Critique : Jean-Pierre Davidts – Filigrane (roman)

(Par Jérémie Bernard)

C’est dans le même grand format à couverture souple que Jean-Pierre Davidts nous offre la suite de sa saga « fantasy » québécoise. Environ deux fois plus gros que ces prédécesseurs, « Filigrane » impressionnera aussi ses lecteurs par la structure le constituant. Beaucoup plus complexe dans son nombre de personnages et dans la distance entre les lieux visités, ce quatrième tome voit apparaître au sein même de ses chapitres plusieurs sous-chapitres dont l’entête renseigne le lecteur sur le lieu de ce dernier. Ces petites sections permettent de garder un rythme constant à travers cette myriade de personnages et d’événements éloignés, mais non moins reliés.

Tout ce qui entoure le texte reste pareil : un minuscule résumé des tomes précédents se trouve en début de livre, avant un extrait du geste du roi des fées et une citation marquant le début d’une partie importante de l’histoire. Encore une fois, le lecteur se verra projeté dans un univers nouveau, un monde différent de ceux rencontrés dans les trois autres romans, faisant ainsi progresser cette saga comptant autant d’opus, que de mondes magiques que de larmes d’Obéron.

Où l’auteur se démarque un peu cette fois, c’est dans sa façon de mieux asseoir son histoire en prenant soin d’attendre presque la moitié de son livre pour plonger le lecteur complètement dans Filigrane, le nouveau monde visité dans ce livre. Cette période de transition se fera à Montréal, où plusieurs habitants de Filigrane se sont réfugiés pour quitter le mal qui afflige leur monde. En présentant son univers par ce moyen dérivé, Jean-Pierre Davidts permet une parfaite intégration de son lecteur et une assez bonne connaissance de chaque personnage, chose primordiale vu leur nombre et le rôle que chacun aura à jouer dans l’histoire.

C’est ce nombre important de personnages principaux différents qui fait aussi la faiblesse de ce roman, la multitude des éléments importants empêchant une compréhension toujours parfaite des événements et une connaissance accrue des lieus et des répercutions possible des actions de ces héros. Filigrane étant un monde aussi grand que l’était Nayr dans le premier tome, il devient alors un peu imposant pour la moitié de roman restante s’y déroulant, de surcroit divisé en près de cinq histoires se chevauchant sans cesse. Les romans réalistes voulant démontrer le nombre de facteurs engendrant une situation sont toujours énormément intéressants, mais peuvent par manque de pages ou d’organisation être un peu chaotiques à leurs heures, comme l’est par moments Filigrane. Le manque de rappels subtils dans les phrases d’une nouvelle section y est sûrement pour quelque chose…

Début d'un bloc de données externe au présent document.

/-- `DADV` (07 R151): a start outside 0 to 4,095 raises ILLOP. -/
def dadvWord (a b : SReg) : WordSpec where
  illop := fun s =>
    let x := s.cx.desc (a.extractLsb' 0 5)
    let n := x.newStart (s.cx.sreg b).val
    !(s.cx.sreg b).poison && x.kind == 2 && (decide (n < 0) || decide (4095 < n))
  stall := fun s _ _ => s.queueFull true
  check := fun s _ => s.poisonCheck b (s.cx.sreg b)
  effect := fun s _ =>
    let d := a.extractLsb' 0 5
    s.push (.base d ((s.cx.desc d).advance (s.cx.sreg b).val).w0) 1

/-- The meaning of `DADV`. -/
def execDadv (a b : SReg) (s : State) : Out := runWord (dadvWord a b) s

/-- `DCNT` (07 R151): a value above 65,535 raises ILLOP. -/
def dcntWord (a b : SReg) : WordSpec where
  illop := fun s => !(s.cx.sreg b).poison && decide (65535 < (s.cx.sreg b).val.toNat)
  stall := fun s _ _ => s.queueFull true
  check := fun s _ => s.poisonCheck b (s.cx.sreg b)
  effect := fun s _ =>
    s.push (.count (a.extractLsb' 0 5) (some (s.cx.sreg b).val.toNat)) 1

/-- The meaning of `DCNT`. -/
def execDcnt (a b : SReg) (s : State) : Out := runWord (dcntWord a b) s

/-! ### RED -/

/-- Whether a source format suits a latch kind (07 R153). -/
def State.suitsLatch (s : State) (k : LKind) (d : DReg) : Bool :=
  let c := (s.cx.desc d).code
  match k with
  | .fp64 => c == 1
  | .fp32 => s.isFloat d && c != 1
  | .int64 => !s.isFloat d && (s.fmtOf c).isSigned
  | .n64 => !s.isFloat d && !(s.fmtOf c).isSigned

/-- The operator of a RED function number. -/
def redOp (fn : Nat) : LOp := match fn with | 0 => .add | 1 => .min | _ => .max

/-- `RADD`, `RMIN`, `RMAX` (07 R153, R154). -/
def redWord (fn : Nat) (da : DReg) (ps : BitVec 2) : WordSpec :=
  streamWord
    { vpipe := false
      op := fun _ => .red fn ps
      n := fun s => s.countOf da
      a := some da, lat := 11
      uses := fun s => [.of da .src (s.countOf da)]
      rules := fun s => (s.cx.latch ps).op == redOp fn && s.suitsLatch (s.cx.latch ps).kind da }

/-- Whether an earlier R word naming a latch has not landed: a stream, an `RDRN`, an `RCLR` (07 R154). -/
def State.latchBusy (s : State) (ps : BitVec 2) : Bool :=
  s.cx.streams.any (fun t => t.op.latch == some ps)
  || s.cx.pend.any (fun p => !p.landed s.cx.icyc &&
      (p.latch == some ps || p.w.key == some (800 + ps.toNat)))

/-- The last result sent on its way comes from a latch (07 R154). -/
def State.fromLatch (s : State) (ps : BitVec 2) : State :=
  { s with cx := { s.cx with
    pend := s.cx.pend.dropLast ++ (s.cx.pend.getLast?.map (fun (p : Pend) => { p with latch := some ps })).toList } }

/-- `RDRN` to a register (07 R153, R154): an FP32 latch gives zeros above bit 31. -/
def rdrnWord (r : SReg) (ps : BitVec 2) : WordSpec where
  stall := fun s _ _ => s.latchBusy ps || s.queueFull false
  effect := fun s _ =>
    let l := s.cx.latch ps
    if r == 0 then s
    else
      (s.wreg r { val := if l.kind = .fp32 then keep l.val 0 32 else l.val, poison := l.poison } 3).fromLatch ps

/-- The meaning of `RDRN` to a register. -/
def execRdrn (r : SReg) (ps : BitVec 2) (s : State) : Out := runWord (rdrnWord r ps) s

/-- `RDRN` to element 0 of a region (07 R153, R154). -/
def rdrnDescWord (dd : DReg) (ps : BitVec 2) : WordSpec :=
  streamWord
    { vpipe := false
      op := fun s => .latchOut ps (s.cx.latch ps)
      n := fun _ => 1
      dst := some dd, lat := 3
      uses := fun _ => [.of dd .dst 1]
      rules := fun _ => true
      wait := fun s => s.latchBusy ps }

/-- The meaning of `RDRN` to a region. -/
def execRdrnDesc (dd : DReg) (ps : BitVec 2) (s : State) : Out := runWord (rdrnDescWord dd ps) s

/-- The kind of a latch code (07 R153). -/
def lkindOf (k : BitVec 2) : LKind :=
  match k.toNat with
  | 0 => .fp32
  | 1 => .fp64
  | 2 => .int64
  | _ => .n64

/-- The value `RCLR` leaves (04 R70, 07 R153). -/
def latchClear (k : LKind) (o : LOp) : Word :=
  let fn := match o with | .add => 0 | .min => 1 | .max => 2
  match k with
  | .fp32 => latchWord .fp32 (.f (redIdentity fn))
  | .fp64 => latchWord .fp64 (.f (redIdentity fn))
  | .int64 =>
    match o with
    | .add => 0
    | .min => 0x7FFFFFFFFFFFFFFF
    | .max => 0x8000000000000000
  | .n64 =>
    match o with
    | .min => -1
    | _ => 0

/-- `RCLR` (07 R153, R154). -/
def rclrWord (k o : BitVec 2) (ps : BitVec 2) : WordSpec where
  stall := fun s _ _ => s.latchBusy ps || s.queueFull false
  effect := fun s _ =>
    let kind := lkindOf k
    let op := redOp o.toNat
    s.push (.latch ps { val := latchClear kind op, kind := kind, op := op }) 1

/-- The meaning of `RCLR`. -/
def execRclr (k o : BitVec 2) (ps : BitVec 2) (s : State) : Out := runWord (rclrWord k o ps) s

/-- `VADD` (07 R138). -/
def vaddWord (dd da db : DReg) (opt : BitVec 3) : WordSpec := vop2 0 dd da db opt true

/-- The meaning of `VADD`. -/
def execVadd (dd da db : DReg) (opt : BitVec 3) (s : State) : Out := runWord (vaddWord dd da db opt) s

/-- `VSUB` (07 R138). -/
def vsubWord (dd da db : DReg) (opt : BitVec 3) : WordSpec := vop2 1 dd da db opt true

/-- The meaning of `VSUB`. -/
def execVsub (dd da db : DReg) (opt : BitVec 3) (s : State) : Out := runWord (vsubWord dd da db opt) s

/-- `VMUL` (07 R138). -/
def vmulWord (dd da db : DReg) (opt : BitVec 3) : WordSpec := vop2 2 dd da db opt true

/-- The meaning of `VMUL`. -/
def execVmul (dd da db : DReg) (opt : BitVec 3) (s : State) : Out := runWord (vmulWord dd da db opt) s

/-- `VFMA` (07 R138). -/
def vfmaWord (dd da db : DReg) (opt : BitVec 3) : WordSpec := vop2 3 dd da db opt true

/-- The meaning of `VFMA`. -/
def execVfma (dd da db : DReg) (opt : BitVec 3) (s : State) : Out := runWord (vfmaWord dd da db opt) s

/-- `VMIN` (07 R138). -/
def vminWord (dd da db : DReg) (opt : BitVec 3) : WordSpec := vop2 4 dd da db opt true

/-- The meaning of `VMIN`. -/
def execVmin (dd da db : DReg) (opt : BitVec 3) (s : State) : Out := runWord (vminWord dd da db opt) s

/-- `VMAX` (07 R138). -/
def vmaxWord (dd da db : DReg) (opt : BitVec 3) : WordSpec := vop2 5 dd da db opt true

/-- The meaning of `VMAX`. -/
def execVmax (dd da db : DReg) (opt : BitVec 3) (s : State) : Out := runWord (vmaxWord dd da db opt) s

/-- `VAND` (07 R138). -/
def vandWord (dd da db : DReg) (opt : BitVec 3) : WordSpec := vop2 8 dd da db opt true

/-- The meaning of `VAND`. -/
def execVand (dd da db : DReg) (opt : BitVec 3) (s : State) : Out := runWord (vandWord dd da db opt) s

/-- `VOR` (07 R138). -/
def vorWord (dd da db : DReg) (opt : BitVec 3) : WordSpec := vop2 9 dd da db opt true

/-- The meaning of `VOR`. -/
def execVor (dd da db : DReg) (opt : BitVec 3) (s : State) : Out := runWord (vorWord dd da db opt) s

/-- `VXOR` (07 R138). -/
def vxorWord (dd da db : DReg) (opt : BitVec 3) : WordSpec := vop2 10 dd da db opt true

/-- The meaning of `VXOR`. -/
def execVxor (dd da db : DReg) (opt : BitVec 3) (s : State) : Out := runWord (vxorWord dd da db opt) s

/-- `VSHL` (07 R138). -/
def vshlWord (dd da db : DReg) (opt : BitVec 3) : WordSpec := vop2 11 dd da db opt true

/-- The meaning of `VSHL`. -/
def execVshl (dd da db : DReg) (opt : BitVec 3) (s : State) : Out := runWord (vshlWord dd da db opt) s

/-- `VSHR` (07 R138). -/
def vshrWord (dd da db : DReg) (opt : BitVec 3) : WordSpec := vop2 12 dd da db opt true

/-- The meaning of `VSHR`. -/
def execVshr (dd da db : DReg) (opt : BitVec 3) (s : State) : Out := runWord (vshrWord dd da db opt) s

/-- `VCMP` (07 R138). -/
def vcmpWord (dd da db : DReg) (opt : BitVec 3) : WordSpec := vop2 13 dd da db opt false

/-- The meaning of `VCMP`. -/
def execVcmp (dd da db : DReg) (opt : BitVec 3) (s : State) : Out := runWord (vcmpWord dd da db opt) s

/-- `VSEL` (07 R138). -/
def vselWord (dd da db : DReg) (opt : BitVec 3) : WordSpec := vop2 14 dd da db opt true

/-- The meaning of `VSEL`. -/
def execVsel (dd da db : DReg) (opt : BitVec 3) (s : State) : Out := runWord (vselWord dd da db opt) s

/-- `VABS` (07 R138). -/
def vabsWord (dd da : DReg) (opt : BitVec 3) : WordSpec := vop1 6 dd da opt true

/-- The meaning of `VABS`. -/
def execVabs (dd da : DReg) (opt : BitVec 3) (s : State) : Out := runWord (vabsWord dd da opt) s

/-- `VNEG` (07 R138). -/
def vnegWord (dd da : DReg) (opt : BitVec 3) : WordSpec := vop1 7 dd da opt true

/-- The meaning of `VNEG`. -/
def execVneg (dd da : DReg) (opt : BitVec 3) (s : State) : Out := runWord (vnegWord dd da opt) s

/-- `VCOPY` (07 R138). -/
def vcopyWord (dd da : DReg) (opt : BitVec 3) : WordSpec := vop1 15 dd da opt true

/-- The meaning of `VCOPY`. -/
def execVcopy (dd da : DReg) (opt : BitVec 3) (s : State) : Out := runWord (vcopyWord dd da opt) s

/-- `VFILL` (07 R138). -/
def vfillWord (dd da : DReg) (opt : BitVec 3) : WordSpec := vop1 16 dd da opt true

L’originalité de Filigrane pouvait être déjà aperçue durant le long prélude à Montréal et fait la force encore une fois de cette série de chez nous. Se basant sur toute l’imagination humaine, ce monde étrange arrive, avec des règles encore plus déconcertantes que Nayr, à se montrer tout de même cohérent, crédible et intéressant autant pour l’habitué de « fantasy » que le néophyte en la matière. En usant d’évidents stéréotypes comme un grand méchant cruel ou un jeune adolescent destiné à sauver Filigrane par une ancienne prophétie, l’auteur arrive à ajouter des variables totalement nouvelles, comme le manque de puissance de ce méchant sans l’aide de ses nombreux contacts et de ses pouvoirs ou encore le fait que ce jeune sauveur soit en fait l’âme perdue de l’enfant de Judith, personnage principal des autres livres. Le tout est très bien ancré avec l’histoire de la série, permettant avec des décors totalement changeants et de faire des liens avec la quête première de la saga : restituer au miroir magique les sept larmes d’Obéron.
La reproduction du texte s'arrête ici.